The defendants’ third claim is that the court erred in failing to find that the sale of the business together with the real estate was a condition precedent to the plaintiff’s right to a commission. In support of this claim of error, the defendants cite here, as they did in the trial court, the case of Lach v. Cahill, 138 Conn. 418, 85 A.2d 481 (1951). That case does not support the defendant’s position. Lack was a suit for the return of a deposit on a house given under a purchase agreement “ ‘contingent upon buyer being able to obtain mortgage in the sum of $12,000.00 ....’” Id. The buyer was unable to secure such financing. The principal issue there was whether the ability of the buyer to secure such a mortgage was a condition precedent to the purchase of the home. In affirming the refund, the Supreme Court held: “A condition precedent is a fact or event which the parties intend must exist or take place before there is a right to performance. . . .
In their brief, the defendants claim that the listing agreement demonstrates “an intention to make the sale of both the real estate and the business a condition precedent to the owners’ duty to pay a commission.” To support this alleged expression of intent they note (1) that “the language in the contract linked the words ‘property’ and ‘business’ together,” (2) that the quoted sale price of both properties was combined into one figure, and (3) that only one commission was to be paid. We respond to these contentions by holding that the listing agreement clearly shows, as the trial court concluded, that there was no intention that the sale of both the real estate and the business jointly was a “condition precedent to the plaintiff’s entitlement to a commission.”
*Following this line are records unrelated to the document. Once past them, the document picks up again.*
/-- R412, an inference the spec marks as its own (from R404 and R405), the round trip: what HENC wrote, HDEC with the same tree decodes back into the symbols HENC read. The symbols are apart
from the bits, and the place to decode to is apart from the bits. -/
def Obligations.HuffmanRoundTrip : Prop :=
  ∀ (s t : State) (lim : Word) (w : Stream), s.mem.wf → s.TreeOk → exec .henc s = .next t → t.err = false →
    (s.rd.ptr.toNat + s.hcount.toNat ≤ s.wr.ptr.toNat ∨ s.wr.ptr.toNat + room s.wr s.lmemSize ≤ s.rd.ptr.toNat) →
    (t.wr.ptr.toNat + (t.wr.bit.toNat + 7) / 8 ≤ lim.toNat) →
    w.bit = 0 → s.hcount.toNat ≤ room w s.lmemSize →
    (w.ptr.toNat + s.hcount.toNat ≤ s.wr.ptr.toNat ∨ t.wr.ptr.toNat + 1 ≤ w.ptr.toNat) →
    ∃ u, exec .hdec { t with rd := ⟨s.wr.ptr, lim, s.wr.bit⟩, wr := w } = .next u ∧ u.err = false ∧
      ∀ k < s.hcount.toNat, u.mem.byteAt (w.ptr.toNat + k) = s.mem.byteAt (s.rd.ptr.toNat + k)

/-! ## The slave port and the control register (10_state.md, 20_memory.md, 60_exceptions.md) -/

/-- R32, R35-R59, R118, R120: a register's word is its fields, each at its bits, in every state, its reserved bits 0 (R30); a host
read of a register returns that word and changes nothing; the registers below offset 0x20 are readable while the engine runs; a
reserved offset reads 0. (`hostQueue` and `readData` are the model's form of the port, log entry 3.) -/
def Obligations.HostReadsRegisters : Prop :=
  (∀ (s : State) (r : Reg), (s.readReg r).toNat = registerValue s r) ∧
  ∀ (s : State) (off : BitVec 25) (rest : List HostEvent), s.hostQueue = .read off :: rest →
    (∀ row ∈ regRows, off.toNat / 4 = row.num → s.busy = false ∨ row.num < 8 → ∃ w : Word,
      step s = .next { s with hostQueue := rest, readData := w } ∧ w.toNat = registerValue s row.reg ∧ w &&& ~~~row.mask = 0) ∧
    (off.toNat < 0x100 → (∀ row ∈ regRows, off.toNat / 4 ≠ row.num) → s.busy = false →
      step s = .next { s with hostQueue := rest, readData := 0 })

/-- R30, R31, R103: a host write of a RW register stores the strobed lanes under the register's mask, and nothing else changes;
a write of a RO register or a reserved offset changes nothing.
(`hostQueue` and `readData` are the model's form of the port, log entry 3.) -/
def Obligations.HostWritesRegisters : Prop :=
  ∀ (s : State) (off : BitVec 25) (data : Word) (strobe : BitVec 4) (rest : List HostEvent),
    s.hostQueue = .write off data strobe :: rest →
    (∀ row ∈ regRows, off.toNat / 4 = row.num → row.host = .rw → s.busy = false ∨ row.num < 8 → ∃ t,
      step s = .next t ∧
      (∀ b < 32, (t.readReg row.reg).getLsbD b = (row.mask.getLsbD b && mergedBit (s.readReg row.reg) data strobe b)) ∧
      OtherRegistersSame s t row.reg ∧ SameBeyondRegisters s t ∧ t.hostQueue = rest) ∧
    (∀ row ∈ regRows, off.toNat / 4 = row.num → row.host = .ro → s.busy = false ∨ row.num < 8 →
      step s = .next { s with hostQueue := rest }) ∧
    (off.toNat < 0x100 → (∀ row ∈ regRows, off.toNat / 4 ≠ row.num) → s.busy = false →
      step s = .next { s with hostQueue := rest })

/-- R33, R101-R103, R119: an idle host read at or above offset 0x100 returns the four bytes of the window word, little-endian, 0
where nothing is; the offset's low two bits are ignored; nothing else changes.
(`hostQueue` and `readData` are the model's form of the port, log entry 3.) -/
def Obligations.HostReadsWindows : Prop :=
  ∀ (s : State) (off : BitVec 25) (rest : List HostEvent), s.hostQueue = .read off :: rest → s.busy = false →
    0x100 ≤ off.toNat → ∃ d : Word, step s = .next { s with hostQueue := rest, readData := d } ∧
      ∀ j < 4, byteOf d j = windowByte s (off.toNat / 4 * 4 + j)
Finally, the defendants argue that the trial court’s decision was contrary to the evidence presented at trial. After carefully reviewing the record, we disagree with this claim of error.
There is no error.
In this opinion the other judges concurrred.
Two additional issues raised in the defendants’ preliminary statement of issues were not briefed and are therefore considered abandoned. Fullerton v. McGowan, 6 Conn. App. 624, 625 n.1, 507 A.2d 473 (1986).
Such an open ended exclusive listing provision is now outlawed. General Statutes § 20-320 (6) provides for the suspension or revocation of the license of a real estate broker or real estate salesman for “entering into an exclusive listing contract which contains a fixed termination date if such contract also provides for an automatic continuation of the period of such listing beyond such date.”